__WHAT IS REQUIRED__. Nothing outside the range below should be printed. Output exactly the lines from the line with "j i, i < G → j" to the line with "COUNT = OUTLEN", both included.

** DATA SHOWN follows **

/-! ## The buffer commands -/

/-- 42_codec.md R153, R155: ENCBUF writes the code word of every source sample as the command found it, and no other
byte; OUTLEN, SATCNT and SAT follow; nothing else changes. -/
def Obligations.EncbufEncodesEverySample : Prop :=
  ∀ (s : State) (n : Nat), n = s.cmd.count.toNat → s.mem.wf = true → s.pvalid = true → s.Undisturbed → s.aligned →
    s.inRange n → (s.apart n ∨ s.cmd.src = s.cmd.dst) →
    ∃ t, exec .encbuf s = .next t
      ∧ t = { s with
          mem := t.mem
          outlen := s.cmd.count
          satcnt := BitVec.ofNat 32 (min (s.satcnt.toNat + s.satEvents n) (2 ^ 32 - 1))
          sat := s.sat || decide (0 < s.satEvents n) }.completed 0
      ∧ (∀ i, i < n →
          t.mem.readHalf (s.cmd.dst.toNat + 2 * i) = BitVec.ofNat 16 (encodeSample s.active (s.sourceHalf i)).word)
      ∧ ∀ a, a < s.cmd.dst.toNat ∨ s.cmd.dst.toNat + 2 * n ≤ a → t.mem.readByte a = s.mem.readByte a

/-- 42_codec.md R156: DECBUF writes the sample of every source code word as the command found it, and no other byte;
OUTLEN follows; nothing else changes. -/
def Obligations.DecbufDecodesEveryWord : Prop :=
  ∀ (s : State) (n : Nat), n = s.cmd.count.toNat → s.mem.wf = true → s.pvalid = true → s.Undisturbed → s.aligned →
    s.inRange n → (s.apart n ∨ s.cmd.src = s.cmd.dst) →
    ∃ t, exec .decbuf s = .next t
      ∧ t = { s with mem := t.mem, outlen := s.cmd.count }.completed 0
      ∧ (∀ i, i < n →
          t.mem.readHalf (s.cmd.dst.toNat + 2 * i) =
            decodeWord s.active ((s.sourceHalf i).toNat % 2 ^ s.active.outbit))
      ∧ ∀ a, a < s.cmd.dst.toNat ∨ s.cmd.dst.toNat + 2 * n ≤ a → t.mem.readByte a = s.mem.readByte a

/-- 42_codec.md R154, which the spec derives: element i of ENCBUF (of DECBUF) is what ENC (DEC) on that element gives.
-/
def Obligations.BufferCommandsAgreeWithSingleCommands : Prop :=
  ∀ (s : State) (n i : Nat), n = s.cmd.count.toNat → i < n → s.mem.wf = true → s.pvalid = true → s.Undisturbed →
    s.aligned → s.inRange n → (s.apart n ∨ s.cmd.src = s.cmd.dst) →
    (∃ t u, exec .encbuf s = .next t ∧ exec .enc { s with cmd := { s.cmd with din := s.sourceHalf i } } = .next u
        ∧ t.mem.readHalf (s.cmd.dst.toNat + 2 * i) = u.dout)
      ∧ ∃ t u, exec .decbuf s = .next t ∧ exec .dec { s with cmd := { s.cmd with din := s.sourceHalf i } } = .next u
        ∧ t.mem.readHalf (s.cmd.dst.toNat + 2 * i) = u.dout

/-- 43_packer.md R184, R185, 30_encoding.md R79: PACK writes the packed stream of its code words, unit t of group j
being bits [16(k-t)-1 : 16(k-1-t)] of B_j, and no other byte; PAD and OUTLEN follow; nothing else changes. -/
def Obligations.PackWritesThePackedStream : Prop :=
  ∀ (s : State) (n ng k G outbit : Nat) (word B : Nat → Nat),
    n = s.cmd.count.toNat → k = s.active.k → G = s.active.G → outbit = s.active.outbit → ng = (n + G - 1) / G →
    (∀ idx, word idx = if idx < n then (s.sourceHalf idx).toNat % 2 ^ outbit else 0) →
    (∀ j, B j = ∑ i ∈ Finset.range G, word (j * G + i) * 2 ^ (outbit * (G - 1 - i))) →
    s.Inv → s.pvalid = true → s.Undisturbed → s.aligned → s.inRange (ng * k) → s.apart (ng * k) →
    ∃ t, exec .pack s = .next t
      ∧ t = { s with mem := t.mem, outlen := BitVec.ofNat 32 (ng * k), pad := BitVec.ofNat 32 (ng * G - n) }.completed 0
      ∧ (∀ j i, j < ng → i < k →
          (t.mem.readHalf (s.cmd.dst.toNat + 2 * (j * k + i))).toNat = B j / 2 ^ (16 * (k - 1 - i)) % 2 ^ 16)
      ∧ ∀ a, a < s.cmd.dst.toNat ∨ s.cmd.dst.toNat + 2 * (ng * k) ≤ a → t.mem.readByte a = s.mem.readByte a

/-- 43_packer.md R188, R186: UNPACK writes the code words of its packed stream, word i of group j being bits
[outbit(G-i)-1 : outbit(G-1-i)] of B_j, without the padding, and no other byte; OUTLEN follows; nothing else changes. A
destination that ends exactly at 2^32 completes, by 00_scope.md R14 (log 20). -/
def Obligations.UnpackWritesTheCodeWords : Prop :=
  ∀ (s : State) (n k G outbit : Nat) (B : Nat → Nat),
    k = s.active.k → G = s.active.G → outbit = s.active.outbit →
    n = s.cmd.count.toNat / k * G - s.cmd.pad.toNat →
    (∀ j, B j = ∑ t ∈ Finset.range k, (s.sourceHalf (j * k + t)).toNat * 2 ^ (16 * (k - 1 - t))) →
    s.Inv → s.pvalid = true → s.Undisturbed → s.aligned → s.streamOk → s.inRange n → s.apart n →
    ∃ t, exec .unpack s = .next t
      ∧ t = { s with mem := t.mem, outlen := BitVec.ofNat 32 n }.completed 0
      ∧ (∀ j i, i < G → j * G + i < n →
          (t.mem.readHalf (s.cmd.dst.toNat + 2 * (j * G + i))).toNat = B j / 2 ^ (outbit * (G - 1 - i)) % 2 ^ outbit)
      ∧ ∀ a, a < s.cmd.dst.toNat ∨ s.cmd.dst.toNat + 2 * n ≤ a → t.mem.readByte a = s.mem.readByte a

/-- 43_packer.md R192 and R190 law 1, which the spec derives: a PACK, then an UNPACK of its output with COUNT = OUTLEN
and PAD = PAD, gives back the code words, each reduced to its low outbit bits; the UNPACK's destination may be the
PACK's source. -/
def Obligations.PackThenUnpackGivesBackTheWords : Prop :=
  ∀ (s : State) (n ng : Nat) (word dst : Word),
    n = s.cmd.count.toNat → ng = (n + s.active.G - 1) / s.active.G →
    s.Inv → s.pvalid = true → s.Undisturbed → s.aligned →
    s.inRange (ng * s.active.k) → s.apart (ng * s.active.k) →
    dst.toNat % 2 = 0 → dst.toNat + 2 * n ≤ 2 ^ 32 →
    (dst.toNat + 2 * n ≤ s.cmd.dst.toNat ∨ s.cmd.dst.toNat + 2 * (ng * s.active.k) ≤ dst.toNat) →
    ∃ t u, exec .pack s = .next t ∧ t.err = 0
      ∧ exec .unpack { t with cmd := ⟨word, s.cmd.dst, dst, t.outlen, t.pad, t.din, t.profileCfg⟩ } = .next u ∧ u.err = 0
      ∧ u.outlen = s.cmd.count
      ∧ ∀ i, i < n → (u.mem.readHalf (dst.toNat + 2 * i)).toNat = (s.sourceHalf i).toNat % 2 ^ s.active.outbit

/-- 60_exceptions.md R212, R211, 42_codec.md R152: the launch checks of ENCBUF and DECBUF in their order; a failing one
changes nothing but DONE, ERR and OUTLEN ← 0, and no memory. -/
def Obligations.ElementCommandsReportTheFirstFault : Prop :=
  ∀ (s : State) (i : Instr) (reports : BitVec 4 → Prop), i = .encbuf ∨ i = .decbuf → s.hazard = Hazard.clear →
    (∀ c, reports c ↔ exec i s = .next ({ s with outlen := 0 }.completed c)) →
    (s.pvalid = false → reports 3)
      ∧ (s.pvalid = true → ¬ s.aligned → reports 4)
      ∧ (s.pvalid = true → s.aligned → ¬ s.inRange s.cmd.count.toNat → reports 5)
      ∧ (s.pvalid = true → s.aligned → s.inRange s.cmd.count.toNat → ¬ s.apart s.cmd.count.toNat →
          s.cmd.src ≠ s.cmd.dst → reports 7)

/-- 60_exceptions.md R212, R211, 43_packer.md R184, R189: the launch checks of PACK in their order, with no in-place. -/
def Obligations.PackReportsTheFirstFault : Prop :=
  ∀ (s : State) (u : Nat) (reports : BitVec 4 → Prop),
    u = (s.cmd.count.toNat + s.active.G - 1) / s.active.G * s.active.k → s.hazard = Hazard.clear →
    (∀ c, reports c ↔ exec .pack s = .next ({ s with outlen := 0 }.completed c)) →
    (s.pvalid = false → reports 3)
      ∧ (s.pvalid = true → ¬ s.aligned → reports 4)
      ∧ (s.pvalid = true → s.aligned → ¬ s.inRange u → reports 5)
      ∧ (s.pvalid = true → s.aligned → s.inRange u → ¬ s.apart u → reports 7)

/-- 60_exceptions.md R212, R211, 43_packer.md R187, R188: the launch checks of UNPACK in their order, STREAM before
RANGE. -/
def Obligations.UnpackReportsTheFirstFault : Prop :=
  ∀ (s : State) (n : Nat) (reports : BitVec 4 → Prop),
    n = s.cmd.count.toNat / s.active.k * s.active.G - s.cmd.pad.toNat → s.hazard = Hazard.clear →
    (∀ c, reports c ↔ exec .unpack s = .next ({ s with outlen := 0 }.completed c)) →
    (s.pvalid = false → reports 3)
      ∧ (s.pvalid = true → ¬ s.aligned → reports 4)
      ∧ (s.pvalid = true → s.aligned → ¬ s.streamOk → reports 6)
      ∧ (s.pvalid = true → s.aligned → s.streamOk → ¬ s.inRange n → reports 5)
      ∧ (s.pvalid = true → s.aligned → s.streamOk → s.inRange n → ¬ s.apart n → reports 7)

** End of DATA SHOWN **

__TASK OUTPUT__.
      ∧ (∀ j i, i < G → j * G + i < n →
          (t.mem.readHalf (s.cmd.dst.toNat + 2 * (j * G + i))).toNat = B j / 2 ^ (outbit * (G - 1 - i)) % 2 ^ outbit)
      ∧ ∀ a, a < s.cmd.dst.toNat ∨ s.cmd.dst.toNat + 2 * n ≤ a → t.mem.readByte a = s.mem.readByte a

/-- 43_packer.md R192 and R190 law 1, which the spec derives: a PACK, then an UNPACK of its output with COUNT = OUTLEN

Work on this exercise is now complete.